-- ==== Sys2Proof/Certificates/Slice0/Obligations.lean ====
section
/-! DEFINITION. The statements about the machine, for the provers. `R<n>` and `D<n>` are the spec's rules and decisions; a docstring that
names a decision says that the statement rests on the spec's own choice. -/

open Sys2Proof Sys2Proof.Machine

/-! ### Reset and the host -/

/-- R40: `sp` and `fp` start at `MEM_SIZE - SP_INIT_OFFSET`, for every admitted choice of the parameters; with the
defaults (the spec's own, D2 and D3) at 0xFFFE. -/
def Obligations.ResetStackPointers : Prop :=
  (∀ c : Config, c.wf →
    ((State.resetWith c).reg .sp).toNat = c.memSize - c.spInitOffset ∧
      (State.resetWith c).reg .fp = (State.resetWith c).reg .sp) ∧
  State.reset.reg .sp = 0xFFFE ∧ State.reset.reg .fp = 0xFFFE

/-- R41 to R44, the spec's own decision D12: every other register, `fsz` and every byte of Memory are zero after reset, whatever the
parameters. That no status has been answered is the model's choice (log entry 4). -/
def Obligations.ResetClearsEverythingElse : Prop :=
  ∀ c : Config, (∀ r, r ≠ .sp → r ≠ .fp → (State.resetWith c).reg r = 0) ∧ (State.resetWith c).fsz = 0 ∧
    (∀ a, (State.resetWith c).byteAt a = 0) ∧ (State.resetWith c).cfg = c ∧ (State.resetWith c).lastStatus = none

/-- The invariants that steps are stated to keep hold after reset, for every admitted choice of the parameters and for the defaults. -/
def Obligations.ResetMeetsTheInvariants : Prop :=
  (∀ c : Config, c.wf → (State.resetWith c).wf ∧ (State.resetWith c).frameLinked) ∧ State.reset.wf

/-- R68, R242 (d), R63: before the first step an image that fits is loaded byte by byte from address 0 and nothing else changes; an image that
is too long, or a load after a step, is not admitted. The refusal of a late load is the model's reading of D22. -/
def Obligations.LoadPlacesTheImage : Prop :=
  ∀ (s : State) (image : List Byte),
    (s.lastStatus = none → image.length ≤ s.cfg.memSize →
      ∃ t, s.load image = some t ∧ (∀ (k : Nat) (h : k < image.length), t.byteAt k = image[k]) ∧
        (∀ a, image.length ≤ a → t.byteAt a = s.byteAt a) ∧ s.keepsRegs t [] ∧ t.fsz = s.fsz ∧ t.cfg = s.cfg ∧
        (s.wf → t.wf)) ∧
    (s.cfg.memSize < image.length → s.load image = none) ∧
    (s.lastStatus ≠ none → s.load image = none)

/-- R117, D13: a run ends at the first step that answers `halt`; the final state is the state after that step, no earlier step halted, and a larger
budget of steps changes nothing. The budget is the model's (log entry 18). -/
def Obligations.RunStopsAtTheFirstHalt : Prop :=
  ∀ (n : Nat) (s t : State), run n s = .halted t →
    (∃ k u, k < n ∧ run k s = .running u ∧ step u = .next t ∧ t.lastStatus = some .halts) ∧
    ∀ m, n ≤ m → run m s = .halted t

/-- R117, R226: the callback of a run that halts is shown the state after each step, in order and once, the halting step last; every step it is shown
before that answered `continue`. -/
def Obligations.CallbackSeesEachStep : Prop :=
  ∀ (n : Nat) (s t : State), run n s = .halted t →
    ∃ us, runTrace n s = us ++ [t] ∧ (∀ u ∈ us, u.lastStatus ≠ some .halts) ∧
      ∀ (k : Nat) (u : State), (runTrace n s)[k]? = some u → ∃ r, (s :: runTrace n s)[k]? = some r ∧ step r = .next u

/-- R226, R29: the register dump shows each of the twelve registers once, under its position in the order of R20, and is the same whatever
`fsz` is. -/
def Obligations.RegisterDumpShowsTheTwelve : Prop :=
  ∀ s : State, s.registerDump.length = 12 ∧
    (∀ r : Reg, s.registerDump[r.position]? = some (r, s.reg r)) ∧
    ∀ v, (s.setFsz v).registerDump = s.registerDump

/-! ### Encoding -/

/-- R102, R82, R84 to R87: for every opcode map with distinct values, decoding the encoding of any instruction, whatever bytes follow, gives the
instruction back with those bytes left. -/
def Obligations.DecodeOfEncode : Prop :=
  ∀ (c : Opc) (i : Instr) (rest : List Byte), c.Distinct → decode c (encode c i ++ rest) = .ok (i, rest)

/-- R80, R93, R94: the other direction. What the decoder reads from any bytes is those bytes, opcode first, except that a register code is
known only modulo 12: encoding the instruction gives the bytes back with canonical codes. No hypothesis on the opcode map. -/
def Obligations.EncodeOfDecode : Prop :=
  ∀ (c : Opc) (b : Byte) (bs rest : List Byte) (i : Instr), decode c (b :: bs) = .ok (i, rest) →
    encode c i ++ rest = b :: canonicalOperands i.op.operands bs

/-- R80, R82, E1: the length of every instruction's encoding is that of its format, and between 1 and 5 bytes. -/
def Obligations.EncodedLengths : Prop :=
  ∀ (c : Opc) (i : Instr), (encode c i).length = i.length ∧ 1 ≤ i.length ∧ i.length ≤ 5

/-- The byte listings of E1 (95_test_vectors.md), read by the default decoder. -/
def Obligations.ListedBytesDecode : Prop :=
  decode Opc.default [0x10, 0x12, 0x34, 0x02] = .ok (.movLitReg 0x1234 .r1, []) ∧
  decode Opc.default [0x11, 0x12, 0x34, 0x01, 0x00] = .ok (.movLitMem 0x1234 0x0100, []) ∧
  decode Opc.default [0x12, 0x02, 0x03] = .ok (.movRegReg .r1 .r2, []) ∧
  decode Opc.default [0x13, 0x02, 0x01, 0x00] = .ok (.movRegMem .r1 0x0100, []) ∧
  decode Opc.default [0x14, 0x01, 0x00, 0x02] = .ok (.movMemReg 0x0100 .r1, []) ∧
  decode Opc.default [0x15, 0x02, 0x03] = .ok (.addRegReg .r1 .r2, []) ∧
  decode Opc.default [0x16, 0x00, 0x05, 0x00, 0x00] = .ok (.jneLitMem 0x0005 0x0000, []) ∧
  decode Opc.default [0x17, 0x00, 0x42] = .ok (.pshLit 0x0042, []) ∧
  decode Opc.default [0x18, 0x02] = .ok (.pshReg .r1, []) ∧
  decode Opc.default [0x19, 0x02] = .ok (.popReg .r1, []) ∧
  decode Opc.default [0x1A, 0x00, 0x20] = .ok (.callLit 0x0020, []) ∧
  decode Opc.default [0x1B, 0x04] = .ok (.callReg .r3, []) ∧
  decode Opc.default [0x1C] = .ok (.ret, [])

/-- R98, R99, R101: the table of mnemonics and operand kinds names every instruction by exactly one line, and no other line is accepted. The rows for CALL and
RET are the spec's decision D15. -/
def Obligations.LinesNameInstructions : Prop :=
  (∀ i : Instr, assembleLine (instrLine i) = some i) ∧ ∀ (l : AsmLine) (i : Instr), assembleLine l = some i → l = instrLine i

/-- R102, R80: the bytes of an assembled program, whatever follows them, decode to its instructions in order with no gap or overlap, and their count is the
sum of the lengths; a program with a refused line has no bytes, which is the model's choice and no rule of the spec (log entry 28). -/
def Obligations.AssembledProgramDecodes : Prop :=
  ∀ (c : Opc) (ls : List AsmLine) (rest : List Byte), c.Distinct →
    (∀ bs, assemble c ls = some bs →
      ∃ is : List Instr, ls = is.map instrLine ∧ decodesAs c (bs ++ rest) is rest ∧ bs.length = (is.map Instr.length).sum) ∧
    ((∃ l ∈ ls, assembleLine l = none) → assemble c ls = none)
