-- ==== Sys2Proof/Laws/Exec.lean ====
section
/-! SUPPORT. What each instruction can do, one lemma per instruction: the fault or the next state of `exec`, in the states named in
Laws/Ops.lean and Laws/CallRet.lean. Later proofs cite these and do not unfold a meaning. -/

namespace Sys2Proof.Machine

theorem exec_movLitReg (lit : Word) (d : Reg) (s : State) :
    exec (.movLitReg lit d) s = .next ((s.setReg d lit).answer .continues) := rfl

theorem exec_movRegReg (src d : Reg) (s : State) :
    exec (.movRegReg src d) s = .next ((s.setReg d (s.reg src)).answer .continues) := rfl

theorem exec_addRegReg (a b : Reg) (s : State) :
    exec (.addRegReg a b) s = .next ((s.setReg .acc (s.reg a + s.reg b)).answer .continues) := rfl

theorem exec_jneLitMem (lit addr : Word) (s : State) :
    exec (.jneLitMem lit addr) s =
      .next ((if lit = s.reg .acc then s else s.setReg .ip addr).answer .continues) := by
  show Host.Outcome.next _ = _
  by_cases h : lit = s.reg .acc <;> simp [wordsDiffer, h]

/-- The state after a word store that does not fault (spec/20_memory.md R54). -/
def stored (a v : Word) (s : State) : State := s.setMem (Memory.writeWord s.mem a.toNat v)

theorem exec_movLitMem (lit addr : Word) (s : State) :
    exec (.movLitMem lit addr) s =
      if s.wordInRange addr then .next ((stored addr lit s).answer .continues)
      else .fault (.memOutOfRange .write addr 2) := by
  show finish (memWrite2 addr lit s) = _
  cases h : s.wordInRange addr
  · rw [memWrite2_error h]
    rfl
  · rw [memWrite2_ok h]
    rfl

theorem exec_movRegMem (src : Reg) (addr : Word) (s : State) :
    exec (.movRegMem src addr) s =
      if s.wordInRange addr then .next ((stored addr (s.reg src) s).answer .continues)
      else .fault (.memOutOfRange .write addr 2) :=
  exec_movLitMem (s.reg src) addr s

theorem exec_movMemReg (addr : Word) (d : Reg) (s : State) :
    exec (.movMemReg addr d) s =
      if s.wordInRange addr then .next ((s.setReg d (s.wordAt addr.toNat)).answer .continues)
      else .fault (.memOutOfRange .read addr 2) := by
  show finish (memRead2 .read addr s >>= fun v => pure (s.setReg d v)) = _
  cases h : s.wordInRange addr
  · rw [memRead2_error h]
    rfl
  · rw [memRead2_ok h]
    rfl

theorem exec_pshLit (lit : Word) (s : State) :
    exec (.pshLit lit) s =
      if s.wordInRange (s.reg .sp) then .next ((pushed lit s).answer .continues)
      else .fault (.memOutOfRange .write (s.reg .sp) 2) := by
  show finish (push lit s) = _
  cases h : s.wordInRange (s.reg .sp)
  · rw [push_error h]
    rfl
  · rw [push_ok h]
    rfl

theorem exec_pshReg (r : Reg) (s : State) :
    exec (.pshReg r) s =
      if s.wordInRange (s.reg .sp) then .next ((pushed (s.reg r) s).answer .continues)
      else .fault (.memOutOfRange .write (s.reg .sp) 2) :=
  exec_pshLit (s.reg r) s

theorem exec_popReg (r : Reg) (s : State) :
    exec (.popReg r) s =
      if s.wordInRange (s.reg .sp + 2) then
        .next (((popped s).setReg r (s.wordAt (s.reg .sp + 2).toNat)).answer .continues)
      else .fault (.memOutOfRange .read (s.reg .sp + 2) 2) := by
  show finish (popInto r s) = _
  cases h : s.wordInRange (s.reg .sp + 2)
  · rw [popInto_error h]
    rfl
  · rw [popInto_ok h]
    rfl

theorem exec_callLit (addr : Word) (s : State) :
    exec (.callLit addr) s = match s.pushFault (s.reg .sp) 10 with
      | none => .next (((calledState s).setReg .ip addr).answer .continues)
      | some f => .fault f := by
  show finish (call addr s) = _
  rw [call_eq]
  cases s.pushFault (s.reg .sp) 10 <;> rfl

theorem exec_callReg (r : Reg) (s : State) :
    exec (.callReg r) s = match s.pushFault (s.reg .sp) 10 with
      | none => .next (((calledState s).setReg .ip (s.reg r)).answer .continues)
      | some f => .fault f :=
  exec_callLit (s.reg r) s

theorem exec_ret (s : State) :
    exec .ret s = match s.popFault (s.reg .fp) (11 + (argCount s).toNat) with
      | none => .next ((returnedState s).answer .continues)
      | some f => .fault f := by
  show finish (popState s) = _
  rw [popState_eq]
  cases s.popFault (s.reg .fp) (11 + (argCount s).toNat) <;> rfl

/-! ### The fields of the states named above -/

section Fields

variable (s : State)

@[simp] theorem stored_reg (a v : Word) (r : Reg) : (stored a v s).reg r = s.reg r := by simp [stored]
@[simp] theorem stored_fsz (a v : Word) : (stored a v s).fsz = s.fsz := rfl
@[simp] theorem stored_cfg (a v : Word) : (stored a v s).cfg = s.cfg := rfl
@[simp] theorem stored_mem (a v : Word) : (stored a v s).mem = Memory.writeWord s.mem a.toNat v := rfl

theorem calledState_sp : (calledState s).reg .sp = s.reg .sp - 20 := by
  rw [calledState, State.setFsz_reg, State.reg_setReg_ne _ _ _ _ (by decide), pushedAll_sp, frameWords_length]
  rfl

theorem calledState_fp : (calledState s).reg .fp = s.reg .sp - 20 := by simp [calledState]

theorem calledState_reg {r : Reg} (h1 : r ≠ .sp) (h2 : r ≠ .fp) : (calledState s).reg r = s.reg r := by
  rw [calledState, State.setFsz_reg, State.reg_setReg_ne _ _ _ _ h2, pushedAll_reg h1]

@[simp] theorem calledState_fsz : (calledState s).fsz = 0 := rfl

@[simp] theorem calledState_mem : (calledState s).mem = (pushedAll (frameWords s) s).mem := by
  simp [calledState]

@[simp] theorem calledState_cfg : (calledState s).cfg = s.cfg := by simp [calledState]

theorem returnedState_sp :
    (returnedState s).reg .sp = s.reg .fp + 22 + BitVec.ofNat 16 (2 * (argCount s).toNat) := by
  rw [returnedState, State.setFsz_reg, State.reg_setReg_ne _ _ _ _ (by decide), discarded, State.setFsz_reg,
    State.reg_setReg_self, popped_sp, restoredState_sp]
  congr 1
  bv_omega

theorem returnedState_fp : (returnedState s).reg .fp = s.reg .fp + s.wordAt (s.reg .fp + 2).toNat := by
  simp only [returnedState, State.setFsz_reg, State.reg_setReg_self]

theorem returnedState_reg {r : Reg} (h1 : r ≠ .sp) (h2 : r ≠ .fp) :
    (returnedState s).reg r = (restoredState s).reg r := by
  simp [returnedState, discarded, h1, h2]

theorem returnedState_acc : (returnedState s).reg .acc = s.reg .acc := by
  rw [returnedState_reg s (by decide) (by decide), restoredState, poppedRegs_reg_of_not_mem (by decide) (by decide),
    popped_reg (by decide), State.reg_setReg_ne _ _ _ _ (by decide)]

/-- The register RET pops `k`-th after the frame size holds the word `4 + 2k` above `fp`. -/
theorem returnedState_popped {k : Nat} (hk : k < returnRegs.length) :
    (returnedState s).reg returnRegs[k] = s.wordAt (s.reg .fp + BitVec.ofNat 16 (2 * (k + 2))).toNat := by
  have h1 : ∀ k (hk : k < returnRegs.length), returnRegs[k] ≠ .sp ∧ returnRegs[k] ≠ .fp := by decide
  rw [returnedState_reg s (h1 k hk).1 (h1 k hk).2, restoredState, poppedRegs_reg (by decide) (by decide) _ hk,
    popped_wordAt, State.setReg_wordAt, popped_sp, State.reg_setReg_self, word_add_step]

@[simp] theorem returnedState_fsz : (returnedState s).fsz = 0 := rfl

@[simp] theorem returnedState_mem : (returnedState s).mem = s.mem := by
  simp [returnedState, discarded, restoredState]

@[simp] theorem returnedState_cfg : (returnedState s).cfg = s.cfg := by
  simp [returnedState, discarded, restoredState]

end Fields

/-! ### The canonical form is kept -/

theorem pushed_wf {size : Nat} {v : Word} {s : State} (hs : s.cfg.memSize = size) (h : Memory.wf size s.mem)
    (hr : s.wordInRange (s.reg .sp) = true) : Memory.wf size (pushed v s).mem := by
  subst hs
  exact Memory.writeWord_wf h (State.wordInRange_iff.1 hr) v

theorem pushedAll_wf {vs : List Word} {s : State} (h : Memory.wf s.cfg.memSize s.mem)
    (hr : s.pushFault (s.reg .sp) vs.length = none) : Memory.wf s.cfg.memSize (pushedAll vs s).mem := by
  induction vs generalizing s with
  | nil => exact h
  | cons v vs ih =>
    rw [List.length_cons, State.pushFault] at hr
    split at hr
    · rename_i hw
      exact ih (s := pushed v s) (pushed_wf rfl h hw) (by rwa [pushed_sp, pushed_pushFault])
    · cases hr

theorem stored_wf {a v : Word} {s : State} (h : Memory.wf s.cfg.memSize s.mem) (hr : s.wordInRange a = true) :
    Memory.wf s.cfg.memSize (stored a v s).mem :=
  Memory.writeWord_wf h (State.wordInRange_iff.1 hr) v

/-! ### The next state, whatever the instruction -/

/-- The next state of an instruction that answers one: the inversion of the lemmas above, for proofs about every instruction. -/
theorem exec_next {i : Instr} {s t : State} (h : exec i s = .next t) :
    match i with
    | .movLitReg lit d => t = (s.setReg d lit).answer .continues
    | .movRegReg src d => t = (s.setReg d (s.reg src)).answer .continues
    | .movLitMem lit a => t = (stored a lit s).answer .continues
    | .movRegMem src a => t = (stored a (s.reg src) s).answer .continues
    | .movMemReg a d => t = (s.setReg d (s.wordAt a.toNat)).answer .continues
    | .addRegReg a b => t = (s.setReg .acc (s.reg a + s.reg b)).answer .continues
    | .jneLitMem lit a => t = (if lit = s.reg .acc then s else s.setReg .ip a).answer .continues
    | .pshLit v => t = (pushed v s).answer .continues
    | .pshReg r => t = (pushed (s.reg r) s).answer .continues
    | .popReg r => t = ((popped s).setReg r (s.wordAt (s.reg .sp + 2).toNat)).answer .continues
    | .callLit a => t = ((calledState s).setReg .ip a).answer .continues
    | .callReg r => t = ((calledState s).setReg .ip (s.reg r)).answer .continues
    | .ret => t = (returnedState s).answer .continues := by
  cases i with
  | movLitReg lit d => cases h; rfl
  | movRegReg lit d => cases h; rfl
  | addRegReg lit d => cases h; rfl
  | jneLitMem lit d => rw [exec_jneLitMem] at h; cases h; rfl
  | movLitMem lit d => rw [exec_movLitMem] at h; split at h <;> cases h; rfl
  | movRegMem lit d => rw [exec_movRegMem] at h; split at h <;> cases h; rfl
  | movMemReg lit d => rw [exec_movMemReg] at h; split at h <;> cases h; rfl
  | pshLit d => rw [exec_pshLit] at h; split at h <;> cases h; rfl
  | pshReg d => rw [exec_pshReg] at h; split at h <;> cases h; rfl
  | popReg d => rw [exec_popReg] at h; split at h <;> cases h; rfl
  | callLit d => rw [exec_callLit] at h; split at h <;> cases h; rfl
  | callReg d => rw [exec_callReg] at h; split at h <;> cases h; rfl
  | ret => rw [exec_ret] at h; split at h <;> cases h; rfl

/-- The `k`-th word of the frame that CALL leaves, at the depth of the `k`-th push (spec/45_call_ret.md R180, R182). -/
theorem calledState_wordAt (s : State) {k : Nat} (hk : k < 10) :
    (calledState s).wordAt (pushAddr (s.reg .sp) k).toNat = (frameWords s)[k]'hk := by
  rw [State.wordAt, calledState_mem]
  exact pushedAll_wordAt (frameWords s) s (by rw [frameWords_length]; decide) (k := k) hk

end Sys2Proof.Machine
end

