-- ==== Sys2Proof/Laws/PerInstr.lean ====
section
/-! SUPPORT. The families of statements about an instruction as syntax, one lemma per constructor of Instr. -/

/-- The encoder writes exactly as many bytes as the instruction's format says (spec/30_encoding.md R82, R102). -/
def Sys2Proof.Laws.EncodeLength.Statement (i : Sys2Proof.Instr) : Prop :=
  ∀ c : Sys2Proof.Opc, (Sys2Proof.encode c i).length = i.length

namespace Sys2Proof.Laws.EncodeLength

theorem movLitReg (lit : Word) (d : Reg) : Statement (.movLitReg lit d) := fun _ => rfl
theorem movLitMem (lit addr : Word) : Statement (.movLitMem lit addr) := fun _ => rfl
theorem movRegReg (src d : Reg) : Statement (.movRegReg src d) := fun _ => rfl
theorem movRegMem (src : Reg) (addr : Word) : Statement (.movRegMem src addr) := fun _ => rfl
theorem movMemReg (addr : Word) (d : Reg) : Statement (.movMemReg addr d) := fun _ => rfl
theorem addRegReg (a b : Reg) : Statement (.addRegReg a b) := fun _ => rfl
theorem jneLitMem (lit addr : Word) : Statement (.jneLitMem lit addr) := fun _ => rfl
theorem pshLit (lit : Word) : Statement (.pshLit lit) := fun _ => rfl
theorem pshReg (r : Reg) : Statement (.pshReg r) := fun _ => rfl
theorem popReg (r : Reg) : Statement (.popReg r) := fun _ => rfl
theorem callLit (addr : Word) : Statement (.callLit addr) := fun _ => rfl
theorem callReg (r : Reg) : Statement (.callReg r) := fun _ => rfl
theorem ret : Statement .ret := fun _ => rfl

end Sys2Proof.Laws.EncodeLength
end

★ ★ ★ ★ ★ ★ ★

TASK GOAL: Could you return exactly the lines above from the line with "show finish (push lit s) = _" to the line with "if s.wordInRange (s.reg .sp) then .next ((pushed (s.reg", both included, and nothing else?

REPLY TO THE EXERCISE:
  show finish (push lit s) = _
  cases h : s.wordInRange (s.reg .sp)
  · rw [push_error h]
    rfl
  · rw [push_ok h]
    rfl

theorem exec_pshReg (r : Reg) (s : State) :
    exec (.pshReg r) s =
      if s.wordInRange (s.reg .sp) then .next ((pushed (s.reg r) s).answer .continues)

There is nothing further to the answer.